What is Forecasting for Symbolic Data?


Due to the introduction of computer science in almost all areas of the human activity, we have today a trend to store huge quantities of data. In many cases, under this information knowledge exists which can turn out to be very suitable to help us to understand better a phenomena or can orientate us to take future decisions. Nevertheless, extracting a great volume of data is a complicated task. Therefore an increasing need of capacity to analyse data exists.
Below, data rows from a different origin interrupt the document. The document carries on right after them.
/-- SUBSCRIBE, taken up, accepted and within the limits of 64 per session and 256 per unit, adds a subscription under the next
number, with SEQ 1 and nothing held, a periodic one with its first period from now, and answers it. UNSUBSCRIBE of one of the
session's removes it. NOTIFY_ACK on an open session in a mode other than M2 has no response: it drops the notifications of
that subscription up to its SEQ, and leaves every other subscription as the message itself left it. -/
def Obligations.SubscriptionsRun : Prop :=
  (∀ (q : OdapReq) (u : Session) (s : State) (kind periodMs minGapMs evtLo evtHi : Nat) (a : Addr), TakenUp q (if kind = 2 then 8 else 16) u s →
    let t := touch q.session s
    firstFailure (txnChecks q t ++ subscribeChecks u kind periodMs minGapMs evtLo evtHi a t) = none →
    (t.srv.subs.filter (fun x => x.session == u.id)).length < 64 → t.srv.subs.length < 256 →
    exec (.subscribe q kind periodMs minGapMs evtLo evtHi a) s = .next (conclude s (respond q 0x30 (okA (beOct 2 t.srv.nextSub)) true
      { t with srv := { t.srv with nextSub := (t.srv.nextSub + 1) % 65536
                                   subs := t.srv.subs ++ [{ id := t.srv.nextSub, session := u.id, kind := kind, periodMs := periodMs, minGapMs := minGapMs, evtLo := evtLo, evtHi := evtHi, idx := a.idx, sub := a.sub, row := a.row, lastAt := if kind = 1 then some t.clk.elapsed else none }] } }))) ∧
  (∀ (q : OdapReq) (u : Session) (s : State) (sub : Nat), TakenUp q 2 u s →
    let t := touch q.session s
    firstFailure (noSubs t ++ txnChecks q t) = none → t.srv.subs.any (fun x => x.id == sub && x.session == u.id) = true →
    exec (.unsubscribe q sub) s = .next (conclude s (respond q 0x31 (okA []) true
      { t with srv := { t.srv with subs := t.srv.subs.filter (fun x => !(x.id == sub && x.session == u.id)) } }))) ∧
  (∀ (q : OdapReq) (u : Session) (s : State) (sub seq : Nat), s.srv.up = true → findSession s q.session = some u → formFault q 6 = none →
    s.ctl.mode ≠ .m2 →
    let t := touch q.session s
    exec (.notifyAck q sub seq) s = .next (conclude s { t with srv := { t.srv with subs := t.srv.subs.map (fun x =>
      if x.id = sub ∧ x.session = q.session then { x with unacked := x.unacked.filter (fun n => decide (seq < n.n.seq)) }
      else x) } }))

/-- With fewer than 16 unacknowledged, a value or event is held as one more notification with the next SEQ and the slot and time
of its change. At 16, an event is counted as lost and no notification is added; a value replaces the newest held one, with
its stamp, whose OVERRUN is set, no value is owed after it, and the number held stays 16. What is sent is what was added, and
nothing while the subscription is paused. -/
def Obligations.NotificationLimits : Prop :=
  ∀ (u : Sub) (now asn secs nanos : Nat) (v : Octets),
    let n : Notif := { sub := u.id, seq := u.seq, lost := u.lostCount != 0, asn := asn, secs := secs, nanos := nanos, lostCount := u.lostCount, payload := v }
    let p := u.push now (asn, secs, nanos) v
    (u.unacked.length < 16 → p.1.unacked = u.unacked ++ [{ n := n, at_ := now }] ∧ p.1.seq = (u.seq + 1) % 2 ^ 32 ∧
      p.1.lostCount = 0 ∧ p.2 = if u.paused then [] else [.notify u.session n]) ∧
    (16 ≤ u.unacked.length → u.kind = 2 → p = ({ u with lostCount := u.lostCount + 1 }, [])) ∧
    (16 ≤ u.unacked.length → u.kind ≠ 2 → p.2 = [] ∧ p.1.held = false ∧ p.1.unacked.length = u.unacked.length ∧
      p.1.unacked.dropLast = u.unacked.dropLast ∧
      ∃ x ∈ u.unacked.getLast?, p.1.unacked.getLast? =
        some { x with n := { x.n with payload := v, overrun := true, asn := asn, secs := secs, nanos := nanos } })

/-- A message under 8 octets on an open session is counted in its drop counter and not answered. A periodic subscription sends
its value at its period and an on-change one at the end of its gap, with the stamp of its change. A notification not
acknowledged is sent again 1 s after its last sending, up to 5 times, and then the subscription pauses. A session, a
transaction or a transfer that has idled its time ends; a cached response goes after 60 s. -/
def Obligations.OdapTimersAndRunts : Prop :=
  (∀ (n len : Nat) (u : Session) (s : State), s.srv.up = true → findSession s n = some u → len < 8 →
    exec (.odapRuntMessage n len) s = .next (conclude s (bump 0xA010 7 0 (touch n s)))) ∧
  (∀ (i : Nat) (u : Sub) (s : State), findSub s i = some u →
    (u.kind = 1 → ∀ t : State, t = advanceElapsed ((u.lastAt.getD s.clk.elapsed) + u.periodMs * msCycles) s →
      exec (.subscriptionPeriodTimer i) s = .next (conclude s (sendNow i (stampNow t) (odRead t u.idx u.sub u.row) t))) ∧
    (u.kind = 0 → u.held = true → ∀ t : State, t = advanceElapsed ((u.lastAt.getD s.clk.elapsed) + u.minGapMs * msCycles) s →
      exec (.subscriptionGapExpiry i) s = .next (conclude s (sendNow i u.heldAt (odRead t u.idx u.sub u.row) t))) ∧
    (∀ (st : Nat × Nat × Nat) (v : Octets), sendNow i st v s =
      { s with srv := { s.srv with subs := s.srv.subs.map (fun x => if x.id = i then (u.push s.clk.elapsed st v).1 else x) }
               out := s.out ++ (u.push s.clk.elapsed st v).2 }) ∧
    (u.unacked ≠ [] → u.paused = false → ∀ t : State, t = advanceElapsed (resendAt u) s →
      let due : Unacked → Bool := fun x => decide (x.at_ + secCycles ≤ t.clk.elapsed)
      ((∀ x ∈ u.unacked, due x = true → x.resends < 5) → exec (.notifyRetransmitTimer i) s = .next (conclude s
        { modSub i (fun _ => { u with unacked := u.unacked.map (fun x => if due x then { x with at_ := t.clk.elapsed, resends := x.resends + 1 } else x) }) t with
          out := t.out ++ (u.unacked.filter due).map (fun x => .notify u.session x.n) })) ∧
      ((∃ x ∈ u.unacked, due x = true ∧ 5 ≤ x.resends) → exec (.notifyRetransmitTimer i) s = .next (conclude s
        (modSub i (fun _ => { u with paused := true }) t))))) ∧
  (∀ (n : Nat) (u : Session) (s : State), findSession s n = some u → exec (.sessionIdleExpiry n) s =
    .next (conclude s (endSession n (advanceElapsed (u.lastMsg + odNat s 0xA010 3 * secCycles) s)))) ∧
  (∀ (n : Nat) (x : Txn) (s : State), s.srv.txns.find? (fun t => t.id == n) = some x →
    Gives (exec (.txnIdleExpiry n) s) (fun r => (∀ y ∈ r.srv.txns, y.id ≠ n) ∧
      r = conclude s (closeTxn x false (advanceElapsed (x.lastReq + odNat s 0xA010 4 * secCycles) s)))) ∧
  (∀ (n k : Nat) (b : Block) (s : State), findBlock s n k = some b →
    Gives (exec (.blockIdleExpiry n k) s) (fun r => findBlock r n k = none ∧
      r = conclude s (closeBlock n k false (advanceElapsed (b.lastMsg + odNat s 0xA010 4 * secCycles) s)))) ∧
  (∀ (n rid : Nat) (u : Session) (e : CacheEntry) (s : State), findSession s n = some u →
    u.cache.find? (fun e => e.rid == rid) = some e → exec (.replayCacheExpiry n rid) s =
      .next (conclude s (modSession n (fun u => { u with cache := u.cache.filter (fun e => e.rid != rid) })
        (advanceElapsed (e.at_ + 60 * secCycles) s))))

/-- When a session ends, none of its transactions, transfers or subscriptions is left, its ephemeral keys are freed, and those of
the other sessions stay; a DTLS session is itself gone. -/
def Obligations.SessionEndTakesItsWork : Prop :=
  ∀ (n : Nat) (s : State),
    (∀ x ∈ (endSession n s).srv.txns, x.session ≠ n) ∧ (∀ x ∈ s.srv.txns, x.session ≠ n → x ∈ (endSession n s).srv.txns) ∧
    (∀ x ∈ (endSession n s).srv.blocks, x.session ≠ n) ∧ (∀ x ∈ s.srv.blocks, x.session ≠ n → x ∈ (endSession n s).srv.blocks) ∧
    (∀ x ∈ (endSession n s).srv.subs, x.session ≠ n) ∧ (∀ x ∈ s.srv.subs, x.session ≠ n → x ∈ (endSession n s).srv.subs) ∧
    (∀ x ∈ (endSession n s).srv.sessions, x.id = n → x.transport = 2 ∨ x.transport = 4) ∧
    (∀ x ∈ s.srv.sessions, x.id ≠ n → x ∈ (endSession n s).srv.sessions) ∧
    (∀ e ∈ s.sec.slots, e.2.held = true → e.2.ephemeral = true → e.2.session = some n → (slotAt (endSession n s) e.1).held = false) ∧
    (∀ k, (∀ e ∈ s.sec.slots, e.1 = k → e.2.session ≠ some n) → slotAt (endSession n s) k = slotAt s k) ∧
    OnlyChanges [.srv, .sec] s (endSession n s)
In these cases it turns out to be crucial to have tools to summarize this information in an efficient way and to extract knowledge, and, according to Berthold et al. (2004), to get smart aproximations in the analysis of large datasets goes on being of great importance in many real current applications.

The symbolic data, named for being structurated and containing internal variation, is a new paradigm to satisfy this need. The analysis of symbolic data (SDA) is a very recent area that arises in 1988 with the presentation of E. Diday (1988) in the conference of the International Federation of Classification Societies (IFCS). Afterwards it has been developed and spread out enormously by Diday's studies and other investigation groups of different countries (France, Brazil, Italy, Japan, Spain ...), using the bases to make trustworthy analyses about symbolic data. Furthermore, about this topic a project of the European Esprit, called Symbolic Official Dates Analysis System (SODAS, also exists. The beginnings of SDA were developed by Bock (2000) and Bock and Diday (2000), as well as several methods to analyze and to visualize them.
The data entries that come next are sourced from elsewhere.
@[simp] theorem modSession_chip (id : Nat) (f : Session → Session) : (modSession id f s).chip = s.chip := rfl
@[simp] theorem modSession_ctl (id : Nat) (f : Session → Session) : (modSession id f s).ctl = s.ctl := rfl
@[simp] theorem modSession_clk (id : Nat) (f : Session → Session) : (modSession id f s).clk = s.clk := rfl
@[simp] theorem modSession_rf (id : Nat) (f : Session → Session) : (modSession id f s).rf = s.rf := rfl
@[simp] theorem modSession_pal (id : Nat) (f : Session → Session) : (modSession id f s).pal = s.pal := rfl
@[simp] theorem modSession_pri (id : Nat) (f : Session → Session) : (modSession id f s).pri = s.pri := rfl
@[simp] theorem modSession_nod (id : Nat) (f : Session → Session) : (modSession id f s).nod = s.nod := rfl
@[simp] theorem modSession_eas (id : Nat) (f : Session → Session) : (modSession id f s).eas = s.eas := rfl
@[simp] theorem modSession_gla (id : Nat) (f : Session → Session) : (modSession id f s).gla = s.gla := rfl
@[simp] theorem modSession_tre (id : Nat) (f : Session → Session) : (modSession id f s).tre = s.tre := rfl
@[simp] theorem modSession_rid (id : Nat) (f : Session → Session) : (modSession id f s).rid = s.rid := rfl
@[simp] theorem modSession_hed (id : Nat) (f : Session → Session) : (modSession id f s).hed = s.hed := rfl
@[simp] theorem modSession_sec (id : Nat) (f : Session → Session) : (modSession id f s).sec = s.sec := rfl
@[simp] theorem modSession_fw (id : Nat) (f : Session → Session) : (modSession id f s).fw = s.fw := rfl
@[simp] theorem modSession_shd (id : Nat) (f : Session → Session) : (modSession id f s).shd = s.shd := rfl
@[simp] theorem modSession_host (id : Nat) (f : Session → Session) : (modSession id f s).host = s.host := rfl
@[simp] theorem modSession_pwr (id : Nat) (f : Session → Session) : (modSession id f s).pwr = s.pwr := rfl
@[simp] theorem modSession_od (id : Nat) (f : Session → Session) : (modSession id f s).od = s.od := rfl
@[simp] theorem modSession_mem (id : Nat) (f : Session → Session) : (modSession id f s).mem = s.mem := rfl
@[simp] theorem modSession_out (id : Nat) (f : Session → Session) : (modSession id f s).out = s.out := rfl
@[simp] theorem modSession_free (id : Nat) (f : Session → Session) : (modSession id f s).free = s.free := rfl
@[simp] theorem modSession_pending (id : Nat) (f : Session → Session) : (modSession id f s).pending = s.pending := rfl

@[simp] theorem modTxn_chip (id : Nat) (f : Txn → Txn) : (modTxn id f s).chip = s.chip := rfl
@[simp] theorem modTxn_ctl (id : Nat) (f : Txn → Txn) : (modTxn id f s).ctl = s.ctl := rfl
@[simp] theorem modTxn_clk (id : Nat) (f : Txn → Txn) : (modTxn id f s).clk = s.clk := rfl
@[simp] theorem modTxn_rf (id : Nat) (f : Txn → Txn) : (modTxn id f s).rf = s.rf := rfl
@[simp] theorem modTxn_pal (id : Nat) (f : Txn → Txn) : (modTxn id f s).pal = s.pal := rfl
@[simp] theorem modTxn_pri (id : Nat) (f : Txn → Txn) : (modTxn id f s).pri = s.pri := rfl
@[simp] theorem modTxn_nod (id : Nat) (f : Txn → Txn) : (modTxn id f s).nod = s.nod := rfl
@[simp] theorem modTxn_eas (id : Nat) (f : Txn → Txn) : (modTxn id f s).eas = s.eas := rfl
@[simp] theorem modTxn_gla (id : Nat) (f : Txn → Txn) : (modTxn id f s).gla = s.gla := rfl
@[simp] theorem modTxn_tre (id : Nat) (f : Txn → Txn) : (modTxn id f s).tre = s.tre := rfl
@[simp] theorem modTxn_rid (id : Nat) (f : Txn → Txn) : (modTxn id f s).rid = s.rid := rfl
@[simp] theorem modTxn_hed (id : Nat) (f : Txn → Txn) : (modTxn id f s).hed = s.hed := rfl
@[simp] theorem modTxn_sec (id : Nat) (f : Txn → Txn) : (modTxn id f s).sec = s.sec := rfl
@[simp] theorem modTxn_fw (id : Nat) (f : Txn → Txn) : (modTxn id f s).fw = s.fw := rfl
@[simp] theorem modTxn_shd (id : Nat) (f : Txn → Txn) : (modTxn id f s).shd = s.shd := rfl
@[simp] theorem modTxn_host (id : Nat) (f : Txn → Txn) : (modTxn id f s).host = s.host := rfl
@[simp] theorem modTxn_pwr (id : Nat) (f : Txn → Txn) : (modTxn id f s).pwr = s.pwr := rfl
@[simp] theorem modTxn_od (id : Nat) (f : Txn → Txn) : (modTxn id f s).od = s.od := rfl
@[simp] theorem modTxn_mem (id : Nat) (f : Txn → Txn) : (modTxn id f s).mem = s.mem := rfl
@[simp] theorem modTxn_out (id : Nat) (f : Txn → Txn) : (modTxn id f s).out = s.out := rfl
@[simp] theorem modTxn_free (id : Nat) (f : Txn → Txn) : (modTxn id f s).free = s.free := rfl
@[simp] theorem modTxn_pending (id : Nat) (f : Txn → Txn) : (modTxn id f s).pending = s.pending := rfl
According to Clements (2003), recent forecasting literature is placing emphasis on providing a more complete description of the uncertainty around the central trend of a variable which will be predicted and on the technologies to evaluate some approximations as interval and density predictions. A density prediction of the accomplishment of a random variable in some instant of future time is an estimation of the probability distribution of the possible values which this variable can take in the future. It is a well-known area in economics and finance (Granger et al. (1989), Diebold et al. (1998), Stay and Wallis (1999), Timmermann (2000)). The density and interval prediction (recently emphasized in Christoffersen (1999) and Clements (2003)) is considered to be related to the symbolic data prediction. Nevertheless, a theory which has been laid the foundations to make forecasting models by using symbolic data has been developed until today . On the contrary, the classical forecasting theory, which has its origin in the 50's, now is a mature and very consolidated area, where have already been made very important theoretical advances and its efficiency has been shown empirically in multiple areas. For example, Abraham and Ledolter (1983), O`Donovan (1983), Box et al. (1994), Hamilton (1994), Makridakis et al. (1998), Armstrong (2001), Peña et al. (2001) and Tsay (2002), shaping a good basis of knowledge on classical forecasting. In spanish language the majority of the not translated references are linked to the Econometrics, among them we can mention Aznar and Trívez (1993), Otero (1993) or Uriel (1995).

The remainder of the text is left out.